Раз я стояла за хлебом в 6 часов утра, а получила в 8 часов вечера. И не хлеб, а горсть муки – и последнюю. Помню свое счастье и зависть и ужас на лицах неполучивших.

Время от времени в этих очередях меня сменяла мама или Вовочка, а я шла домой погреться. Вторая мечта была о дуранде[69], но и она осталась неосуществившейся. За всю блокаду мне ни разу не удалось достать дуранды – ее было мало, и она очень была дорога и невыгодна для промена. Так же не ели мы и ремней. Ремни и кушаки продавались на рынке дорого – их разваривали и ели, потому что животная кожа, и они считались питательными. Чему мы отдали дань – это столярному клею. Его мы ели довольно долго. Был счастливый период, когда мы трое, Вова, мама и я, съедали по утрам целую миску студня из столярного клея, а Саше, который тогда был в стационаре в «Астории»[70], я носила этот студень в стаканах. И все ему завидовали и просили дать попробовать. Я могу сказать, что этот студень нас спас: он был питателен (изготовляется <клей> из рогов и копыт), хотя им часто отравлялись. Я научилась довольно вкусно готовить его с разными пряностями (этого добра было достаточно), так что совершенно исчезал специфический запах.

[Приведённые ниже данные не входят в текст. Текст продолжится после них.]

/-- Beside R62, for the model's packets of the other two formats (log 8, 9, 12): a wire command of fewer than its four
header bytes, a completion without its status code, and a code that is none of the four statuses (R64, R122) are
refused; none is a fault. -/
def Obligations.MalformedCommandsAndCompletionsAreRefused : Prop :=
  ∀ (s : State) (rest : List Input), s.faults = [] →
    (∀ bytes, bytes.length < 4 → s.inputs = .packet ⟨.cmdFrame, bytes⟩ :: rest →
      step s = .refused (.undecodable (.truncated .cmdFrame))) ∧
    (s.inputs = .packet ⟨.event, []⟩ :: rest → step s = .refused (.undecodable (.truncated .event))) ∧
    (∀ code data, 0x04 ≤ code → s.inputs = .packet ⟨.event, code :: data⟩ :: rest →
      step s = .refused (.undecodable (.reservedStatus code)))

/-- R63, R11: every encoded operand is read as an unsigned value: a byte operand as itself or as the number of its bits,
a 16-bit operand as 256 times its high byte plus its low byte; nothing is sign-extended, scaled or shifted. An encoded
index or length is at most 255, and the count of CRC16 tells how many bytes follow it. -/
def Obligations.EncodedOperandsAreUnsigned : Prop :=
  (∀ b : Byte, b.toNat = ((List.range 8).map fun k => if b.getLsbD k then 2 ^ k else 0).sum ∧ b.toNat ≤ 255) ∧
  (∀ (k : Byte) (data : List Byte), data.length = k.toNat →
    decode ⟨.host, 0x01 :: k :: data⟩ = .ok (.crc16 data, [])) ∧
  (∀ i b : Byte, decode ⟨.host, [0x02, i, b]⟩ = .ok (.stage i.toNat b, [])) ∧
  (∀ i : Byte, decode ⟨.host, [0x03, i]⟩ = .ok (.fetch i.toNat, [])) ∧
  (∀ op p1 lo hi n : Byte, ∃ p2 : Half, p2.toNat = 256 * hi.toNat + lo.toNat ∧
    decode ⟨.host, [0x04, op, p1, lo, hi, n]⟩ = .ok (.sendCommand op p1 p2 n.toNat, [])) ∧
  (∀ zone lo hi len : Byte, ∃ addr : Half, addr.toNat = 256 * hi.toNat + lo.toNat ∧
    decode ⟨.host, [0x05, zone, lo, hi, len]⟩ = .ok (.read zone addr len.toNat, []) ∧
    decode ⟨.host, [0x06, zone, lo, hi, len]⟩ = .ok (.write zone addr len.toNat, [])) ∧
  (∀ m : Byte, decode ⟨.host, [0x07, m]⟩ = .ok (.recv m.toNat, []))
end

В те времена человеку иногда достаточно было глотка горячей воды, чтобы он встал и пошел дальше и дожил бы, может быть, до куска хлеба, а от этого куска хлеба еще до чего-нибудь – и так, может быть, оставался бы жив. Люди так и жили, и некоторые спаслись.

Однажды Вовочка ушел днем за обедом (я была на Петровском) и вовремя не вернулся. Я пришла с Петровского – его нет. Проходит время – его все нет. Уже ночь, темно. Беспокойство стало невыносимым, я оделась и пошла его искать. На дворе была страшная гололедица. Я завернула на Мойку и через несколько шагов на него наткнулась. Он еле брел со своей поклажей, и у него хватило сил только передать мне судки. Я крепко обняла его и тихонько довела до дому. Если б я не вышла ему навстречу, он упал бы, замерз и умер бы в двух шагах от дома.

В эти зимние месяцы мы были так худы, что кожа висела на нас складками. Сидели мы на костях, мягкого места не было, а вместо него висели кругообразные складки кожи, которые мы, подтрунивая друг над другом, называли «драпри»[71]. Ноги были как палки. Саша шутил, цитируя кого-то: «Тонки, как миноги, коварны, отлоги, несчастные ноги»[72].

По утрам происходила дележка хлеба… Мамин паек вешали отдельно в булочной. Наш я развешивала сама. Прежде всего отделяла Саше его полную порцию. Остальное делила пополам между собой и Вовочкой. До января у меня была с Сашей одна норма – 400 г (повысили в декабре). А с января ему стали давать 500[73], а я осталась на служащей норме – 400. У мамы, как персональной пенсионерки, тоже – 400. И вот получилось, что у Саши 500, а у нас с мальчиком (он как иждивенец получал 300) всего 700, т. е. по 350 г, меньше даже, чем у мамы, а работали только мы двое и за всех. И тут мамина знакомая старушка м<ада>м Корсакова, надоумила меня стать донором, т. е. ежемесячно отдавать кровь и получать за это рабочую карточку, 500 г хлеба, и еще при сдаче каждый раз маленький паек. Я так и сделала. Пошла в Ин<ститу>т Пастера на Петроградской[74], прошла осмотр – и меня приняли. И тогда у меня тоже стало 500 г, а вместе с мальчиком – 800, итого каждому по 400. Многие отговаривали меня, убеждали, что при истощении сдавать кровь очень опасно, но я пошла на риск – иначе было нельзя. Последний раз я сдала кровь в апреле, дальше у меня отказались брать, потому что я была очень истощена и меня грызла цинга. Но больше и не надо было, потому что в мае по горкому писателей[75] тоже дали рабочую карточку.

По воскресеньям обеда в Союзе <писателей> не бывало, давали сухой паек (горсточка чего-то), и тут-то и пригождался мой «кровавый» поек: по воскресеньям мы варили из него обед.

Я забыла сказать, что там, на пункте сдачи крови, однажды при мне умерла одна женщина (фамилия ее Гордесс). У нее брали кровь на соседнем со мной столе. Ей стало дурно, но она оправилась и дошла до комнаты, где давали паек, и тут умерла за чаем. Она сползла со стула, ее положили на диван и кричат: «Гордесс, Гордесс, вы слышите?» Но она уже ничего не слышала. Раз в этом Ин<ститу>те Пастера я попала в бомбежку и тут первый и последний раз была в настоящем бомбоубежище. Ужасно сидеть под землей, чувствовать сотрясения почвы, слышать грохот и знать, что в любую минуту вся каменная громада над твоей головой может рухнуть и погрести тебя навек. По своей воле я никогда не ходила ни в какие бомбоубежища, но тут меня заставили, и я должна была подчиниться, потому что еще не получила пайка.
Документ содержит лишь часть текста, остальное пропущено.